Setting a column as index in Pandas - Time & Space Complexity
When we set a column as the index in pandas, we change how data is organized internally.
We want to know how the time it takes grows as the data gets bigger.
Analyze the time complexity of the following code snippet.
import pandas as pd
n = 10 # Example value for n
df = pd.DataFrame({
'A': range(n),
'B': range(n, 0, -1),
'C': ['x'] * n
})
# Set column 'A' as index
indexed_df = df.set_index('A')
This code creates a DataFrame with n rows and then sets column 'A' as the index.
- Primary operation: pandas goes through each row to assign the new index values.
- How many times: Once for each of the n rows in the DataFrame.
As the number of rows increases, the work to set the index grows in a straight line.

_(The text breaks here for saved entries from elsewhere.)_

-- ==== Sys2Proof/Machine/Order.lean ====
section
/-! DEFINITION. FENCE, FLUSHSIG, SIGSET and SIGW, and the flush token (08 R230 to R233; 09 R246, R247). -/

namespace Sys2Proof.Machine

/-- FENCE (R230): codes 5 to 7 act as partition scope. -/
def effFence (o : LAOp) : Eff := predEff o.p fun s =>
  let scope := min o.sz 4
  .ok (if fenceOpen s s.cur scope s.seq then addPark s s.cur (.fence scope s.seq) else s)

/-- A request of the current thread. -/
def threadOp (s : State) (kind : OpKind) (opc : Nat) : Op :=
  let t := s.cur
  let th := curTh s
  { kind := kind, opc := opc, vf := th.vf, sub := (getVf s th.vf).cursub, die := dieOf t, core := coreOf t
    thread := some t, lid := some th.lid, region := th.region, instar := instarOf s th.vf, c := s.mer }

/-- ALIGN of a signal word (R231 to R233). -/
def signalAlign (a : Nat) : Option Trap :=
  if a % 8 ≠ 0 then some { code := 0x04, unit := 4, addr := a } else none

/-- Requests of the current thread that write device memory and are not performed yet (R231). -/
def coveredOps (s : State) : List Nat :=
  (s.ops.filter fun e =>
    e.2.thread == some s.cur && e.2.lid == some (curTh s).lid
      && (e.2.kind == .copy && e.2.parts.any (·.dstDev) || e.2.kind == .sigset || e.2.kind == .flush && e.2.granted)).map
    (·.1)

/-- FLUSHSIG (R231): tokens from every die that homes a covered line; granted says that a signal is asked for. -/
def effFlushsig (o : LAOp) : Eff := predEff o.p fun s =>
  let th := curTh s
  let sig := o.fn % 2 == 1
  let a := (rdS th o.a).toNat
  if 8 ≤ th.e2.length then .ok (addPark s s.cur .replyFull)
  else
    match (if sig then signalAlign a else none) with
    | some e => .error e
    | none =>
      let x := addOp s
        { threadOp s .flush 0x31 with
          granted := sig, b := a, size := (rdS th o.b).toNat, after := coveredOps s, dies := th.homes }
      .ok (flushCheck (modCur x.2 fun y => { y with e2 := y.e2 ++ [{ op := x.1, region := y.region }] }) s.cur)

/-- FLUSH_TOKEN_ARRIVE (R231): the last token makes the e2 entry available, or lets the signal be written first. -/
def execFlushTokenArrive (s : State) : Host.Outcome State Fault Refusal :=
  let id := argN s 0
  let o := getOp s id
  let t := o.thread.getD 0
  if !hasOp s id then .next s
  else
    let s1 := modOp s id fun x => { x with n := x.n - 1, result := s.mer }
    if o.n ≠ 1 ∨ o.dies ≠ [] then .next s1
    else if o.granted then
      let s2 := modOp s1 id fun x =>
        { x with parts := wordWrite o.b (BitVec.ofNat 64 o.size), pages := wordPage o.b 1, p := s.mer + 1024 }
      .next (sched s2 s.mer .copyTranslate [id, 0])
    else .next (flushCheck (dropOp (fillReply s1 t 2 id s.mer s.mer) id) t)

/-- SIGSET (R232). -/
def effSigset (o : LAOp) : Eff := predEff o.p fun s =>
  let th := curTh s
  let a := (rdS th o.a).toNat
  match signalAlign a with
  | some e => .error e
  | none =>
    let x := addOp s
      { threadOp s .sigset 0x32 with
        b := a, p := s.mer + 1024, parts := wordWrite a (rdS th o.b), pages := wordPage a 1 }
    .ok (sched x.2 s.mer .copyTranslate [x.1, 0])

/-- SIGW (R233): the thread parks until the watch ends. -/
def effSigw (o : LAOp) : Eff := predEff o.p fun s =>
  let th := curTh s
  let a := (rdS th o.a).toNat
  match signalAlign a with
  | some e => .error e
  | none =>
    let x := addOp s
      { threadOp s .sigw 0x33 with
        b := a, size := (rdS th o.b).toNat, dest := .s o.d, p := s.mer + 1024, pages := wordPage a 0 }
    .ok (sched (addPark x.2 s.cur (.sigw x.1)) s.mer .copyTranslate [x.1, 0])

/-- FENCE issued alone (R230). -/
def execFence (o : LAOp) (s : State) : Host.Outcome State Fault Refusal := runSlot (effFence o) s

/-- FLUSHSIG issued alone (R231). -/
def execFlushsig (o : LAOp) (s : State) : Host.Outcome State Fault Refusal := runSlot (effFlushsig o) s

/-- SIGSET issued alone (R232). -/
def execSigset (o : LAOp) (s : State) : Host.Outcome State Fault Refusal := runSlot (effSigset o) s

/-- SIGW issued alone (R233). -/
def execSigw (o : LAOp) (s : State) : Host.Outcome State Fault Refusal := runSlot (effSigw o) s

end Sys2Proof.Machine
end

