-- ==== Sys2Proof/Machine/Mgmt.lean ====
section
/-! DEFINITION. The management mailbox: registers, command records, invalidations, and the mapping commands (07 R195 to
R201; 15 R341 to R346, R352; 18 R396; 15 R408; 10 R257). -/

namespace Sys2Proof.Machine

/-- Assigned opcodes and their rows (R267, R342, R370, R396). -/
def commandRow (opc : Nat) : Instr :=
  match opc with
  | 0x01 => .layoutCmd | 0x02 => .setmode | 0x03 => .maprange | 0x04 => .mappage | 0x05 => .gswitch | 0x06 => .sliceCmd
  | 0x07 => .faultring | 0x10 => .bindCmd | 0x11 => .releaseCmd | 0x20 => .keynew | 0x21 => .wadmit | 0x22 => .wrevoke
  | 0x28 => .gcreate | 0x29 => .gacl | 0x2A => .gfree | 0x2B => .gview | 0x2C => .gexport | 0x2D => .gimport
  | 0x30 => .domjoin | 0x31 => .domkey | 0x32 => .groupset | 0x33 => .qpcreate | 0x34 => .qpdestroy
  | _ => .unassignedMailboxOpcode

/-- Fields of the command record that a function's mailbox runs (R342). -/
def cmdArg (s : State) (f k : Nat) : Nat := bits (getVf s f).cmdRec (127 + 64 * k) (64 + 64 * k)
def cmdSub (s : State) (f : Nat) : Nat := bits (getVf s f).cmdRec 35 32
def cmdEvict (s : State) (f : Nat) : Bool := bits (getVf s f).cmdRec 8 8 == 1
/-- The function a command acts on (R342). -/
def cmdVf (s : State) (f : Nat) : Nat := if f = 0 then bits (getVf s f).cmdRec 31 16 else f

/-- Host memory as the management core reaches it for a function, under its PASID (R341). -/
def fnHost (s : State) (f iova : Nat) : Nat := hostAddr (getVf s f).pasid iova

/-- What a command of function f reads in host memory, and host memory after it writes there (R341): over an Insecure stream
nothing arrives (R398), so that a read gives all ones. PRESUMED, log 49. -/
def hostRead (s : State) (f iova n : Nat) : Nat :=
  if linkCut s f then 2 ^ (8 * n) - 1 else rdMem s.mem (fnHost s f iova) n
def hostWrite (s : State) (f iova n v : Nat) : Memory := if linkCut s f then s.mem else wrMem s.mem (fnHost s f iova) n v

/-- The command at the head of the doorbell order starts: its record is read under the function's PASID (R341). -/
def startCmd (s : State) (f : Nat) : State :=
  let r := hostRead s f (getVf s f).cmdaddr 64
  let d := draw (modVf s f fun v => { v with cmdRec := r, cmdStep := 0 }) f 1 4096
  sched d.2 (s.mer + d.1) (commandRow (bits r 7 0)) [f]

/-- CMDDB (R341): a doorbell starts a command unless one runs. -/
def doorbell (s : State) (f : Nat) : State :=
  if (getVf s f).cmdRun ∨ (f = 0 ∧ s.pkg.recovery) then s
  else
    let s1 := modVf s f fun v => { v with cmdRun := true }
    let s2 := { s1 with pkg := { s1.pkg with cmdq := s1.pkg.cmdq ++ [f] } }
    if s.pkg.cmdq = [] then startCmd s2 f else s2

/-- A command ends with a status (R341): vector 0 if its IRQ bit is set, and the next command in doorbell order starts. -/
def endCmd (s : State) (f status : Nat) : State :=
  let irq := bits (getVf s f).cmdRec 9 9 == 1
  let s1 := modVf s f fun v => { v with cmdRun := false, cmdStatus := status, cmdRec := 0, cmdStep := 0 }
  let s2 := if irq then raiseMsix s1 f 0 else s1
  let q := s.pkg.cmdq.filter (· != f)
  let s3 := { s2 with pkg := { s2.pkg with cmdq := q } }
  match q with
  | [] => s3
  | h :: _ => startCmd s3 h

/-- A command waits: it is looked at again. -/
def waitCmd (s : State) (f : Nat) : State := sched s (s.mer + 64) (commandRow (bits (getVf s f).cmdRec 7 0)) [f]
def setStep (s : State) (f k : Nat) : State := modVf s f fun v => { v with cmdStep := k }

/-- Mailboxes that take a command. -/
inductive Boxes where
  | pf | vf | both
deriving DecidableEq, Repr

/-- The checks common to every command (R342): that it is the one running, reserved bits, the mailbox, the target. -/
def runCmd (s : State) (opc : Nat) (b : Boxes) (target : Bool) (k : State) : Host.Outcome State Fault Refusal :=
  let f := argN s 0
  let r := (getVf s f).cmdRec
  if !(getVf s f).cmdRun ∨ s.pkg.cmdq.head? ≠ some f ∨ bits r 7 0 ≠ opc then .next s
  else if bits r 511 256 ≠ 0 ∨ bits r 63 36 ≠ 0 ∨ bits r 15 10 ≠ 0 then .next (endCmd s f 1)
  else if (b = .pf ∧ f ≠ 0) ∨ (b = .vf ∧ f = 0) then .next (endCmd s f 8)
  else if f = 0 ∧ target ∧ (cmdVf s f = 0 ∨ 2048 < cmdVf s f ∨ s.pkg.numVfs < cmdVf s f) then .next (endCmd s f 1)
  else .next k

/-- A command whose opcode is unassigned ends with MALFORMED (R342). -/
def execUnassignedMailboxOpcode (s : State) : Host.Outcome State Fault Refusal :=
  let f := argN s 0
  let v := getVf s f
  if !v.cmdRun ∨ s.pkg.cmdq.head? ≠ some f ∨ commandRow (bits v.cmdRec 7 0) ≠ .unassignedMailboxOpcode then .next s
  else .next (endCmd s f 1)

/-- The TDISP interface locks an item against a command of the physical function (R346). -/
def pfLocked (s : State) (f vf : Nat) : Bool := f == 0 && tdispHolds s vf

/-- A write to the MSI-X table (R343): the mask bit of a vector's second word is kept inverted, and a pending vector that
is unmasked is raised. -/
def msixWrite (s : State) (f w v : Nat) : State :=
  let x := if w % 2 = 1 then v ^^^ 2 ^ 32 else v
  let s1 := modVf s f fun y => { y with msix := mapSet 0 y.msix w (BitVec.ofNat 64 x) }
  let vec := w / 2
  if !msixMasked (getVf s1 f) vec ∧ maskHas (getVf s1 f).msixPend vec then
    raiseMsix (modVf s1 f fun y => { y with msixPend := y.msixPend - 2 ^ vec }) f vec
  else s1

/-- A write to the queue registers of a virtual function (R300 to R303). -/
def queueWrite (s : State) (f off v : Nat) : State :=
  let q := (off - 0x1000) / 32
  if off % 32 = 0 then if qEn (getQ s f q).cfg then s else modQ s f q fun y => { y with qbase := v / 4096 * 4096 }
  else if off % 32 = 8 then sched s s.mer .qcfgWrite [f, q, v]
  else if off % 32 = 16 then sched s s.mer .kick [f, q, v]
  else
    modQ s f q fun y =>
      { y with
        kickerr := y.kickerr && !maskHas v 32, cfgerr := y.cfgerr && !maskHas v 34
        cplerr := y.cplerr && !maskHas v 35 }

/-- FACCEPT and REFUSED (R345). -/
def featureWrite (s : State) (f off v : Nat) : State :=
  let x := getVf s f
  if off = 0x60 then
    let s1 := if maskHas v 2 then modVf s f fun y => { y with refused := false } else s
    if maskHas v 0 then sched s1 s.mer .featureLock [f, v] else s1
  else if x.locked then s
  else if off = 0x50 then modVf s f fun y => { y with faccept := y.faccept / 2 ^ 64 * 2 ^ 64 + v }
  else modVf s f fun y => { y with faccept := y.faccept % 2 ^ 64 + v * 2 ^ 64 }

/-- The registers that TDISP locks with BAR 0 (R346): all but the mailbox, KICK and QSTAT. -/
def lockedReg (off : Nat) : Bool :=
  !(decide (off < 0x40) || (decide (0x1000 ≤ off) && decide (off < 0x1200) && decide (16 ≤ off % 32)))

/-- A write of v at an offset of BAR 0 of function f (R343, R344); what is not listed is ignored (R12). -/
def barWrite (s : State) (f off v : Nat) : State :=
  if tdispHolds s f ∧ lockedReg off then tdispError s f
  else if off = 0 then modVf s f fun y => { y with cmdaddr := v / 64 * 64 }
  else if off = 8 then if v = 1 then doorbell s f else s
  else if 0x2000 ≤ off ∧ off < 0x2200 ∧ off % 8 = 0 then msixWrite s f ((off - 0x2000) / 8) v
  else if f = 0 then if off = 0x80 ∧ maskHas v 0 then { s with pkg := { s.pkg with warn := false } } else s
  else if off = 0x50 ∨ off = 0x58 ∨ off = 0x60 then featureWrite s f off v
  else if 0x1000 ≤ off ∧ off < 0x1200 ∧ off % 8 = 0 then queueWrite s f off v
  else s

/-- A bit of a register word. -/
def bitAt (b : Bool) (i : Nat) : Nat := if b then 2 ^ i else 0

/-- A queue register as it reads (R300 to R302). -/
def queueRead (s : State) (f off : Nat) : Nat :=
  let x := getQ s f ((off - 0x1000) / 32)
  if off % 32 = 0 then x.qbase
  else if off % 32 = 8 then x.cfg
  else if off % 32 = 16 then 0
  else x.ci + bitAt x.kickerr 32 + bitAt x.orphan 33 + bitAt x.cfgerr 34 + bitAt x.cplerr 35

/-- A register of the physical function as it reads (R344). -/
def pfRead (s : State) (off : Nat) : Nat :=
  let p := s.pkg
  if off = 0x70 then bitAt p.inDom 63 + (if p.inDom then p.pkg else 0)
  else if off = 0x78 then p.pwr.toNat
  else if off = 0x80 then bitAt p.warn 0 + bitAt p.trip 1 + p.tcause % 4 * 4 + p.tdie % 8 * 2 ^ 8
  else if off = 0x88 then p.temp.toNat
  else if off = 0x90 then p.temp1.toNat
  else 0

/-- The 8 bytes of BAR 0 of function f that a read at an offset returns (R341, R343 to R345): a write-only register, a
reserved field and an offset that is not listed read zero (R11, R12). -/
def barRead (s : State) (f off : Nat) : Nat :=
  let v := getVf s f
  if off = 0 then v.cmdaddr
  else if off = 0x10 then bitAt v.cmdRun 63 + v.cursub * 2 ^ 8 + v.cmdStatus
  else if 0x2000 ≤ off ∧ off < 0x2200 ∧ off % 8 = 0 then
    let w := (off - 0x2000) / 8
    (mapGet 0 v.msix w).toNat ^^^ (if w % 2 = 1 then 2 ^ 32 else 0)
  else if off = 0x3000 then v.msixPend % 2 ^ 32
  else if f = 0 then pfRead s off
  else if off = 0x40 then foffer s % 2 ^ 64
  else if off = 0x48 then foffer s / 2 ^ 64 % 2 ^ 64
  else if off = 0x50 then v.faccept % 2 ^ 64
  else if off = 0x58 then v.faccept / 2 ^ 64 % 2 ^ 64
  else if off = 0x60 then bitAt v.locked 1 + bitAt v.refused 2
  else if off = 0x70 then bitAt v.tstop 0
  else if 0x1000 ≤ off ∧ off < 0x1200 ∧ off % 8 = 0 then queueRead s f off
  else 0

/-- The bits of a configuration-space word that are fixed, and their value, by offset in 8-byte words (R343, R344): a
header whose BAR 0 has 64 KiB and whose other BARs are absent; the capabilities PCI Express and MSI-X, with the table
and the pending bits where BAR 0 has them, and no other; and among the extended ones PASID for a virtual function, of 20
bits, and SR-IOV for the physical one. The layout is that of PCI Express. PRESUMED, log 43. -/
def configFixed (f off : Nat) : Nat × Nat :=
  if off = 0x10 then (2 ^ 64 - 1 - 0xFFFF0000, 0)
  else if off = 0x18 ∨ off = 0x20 then (2 ^ 64 - 1, 0)
  else if off = 0x30 then (0xFF * 2 ^ 32 + 0xFFFFFFFF, 0x40 * 2 ^ 32)
  else if off = 0x40 then (0xFFFF, 0x10 + 0x80 * 2 ^ 8)
  else if off = 0x80 then (0xFFFFFFFF * 2 ^ 32 + 0x3FFFFFFF, 0x2000 * 2 ^ 32 + 31 * 2 ^ 16 + 0x11)
  else if off = 0x88 then (0xFFFFFFFF, 0x3000)
  else if off = 0x100 then
    if f = 0 then (0xFFFFFFFF, 0x10 + 2 ^ 16) else (0xFFFFFFFF + 0x1F * 2 ^ 40, 0x1B + 2 ^ 16 + 20 * 2 ^ 40)
  else (0, 0)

| Input Size (n) | Approx. Operations |
|---|---|
| 10 | About 10 operations |
| 100 | About 100 operations |
| 1000 | About 1000 operations |
Pattern observation: Doubling the rows roughly doubles the work needed.
Time Complexity: O(n)
This means the time to set the index grows directly with the number of rows.
[X] Wrong: "Setting a column as index is instant no matter how big the data is."
[OK] Correct: pandas must look at each row to assign the index, so bigger data takes more time.
Understanding how data operations scale helps you explain your code choices clearly and confidently.
"What if we set multiple columns as a multi-index? How would the time complexity change?"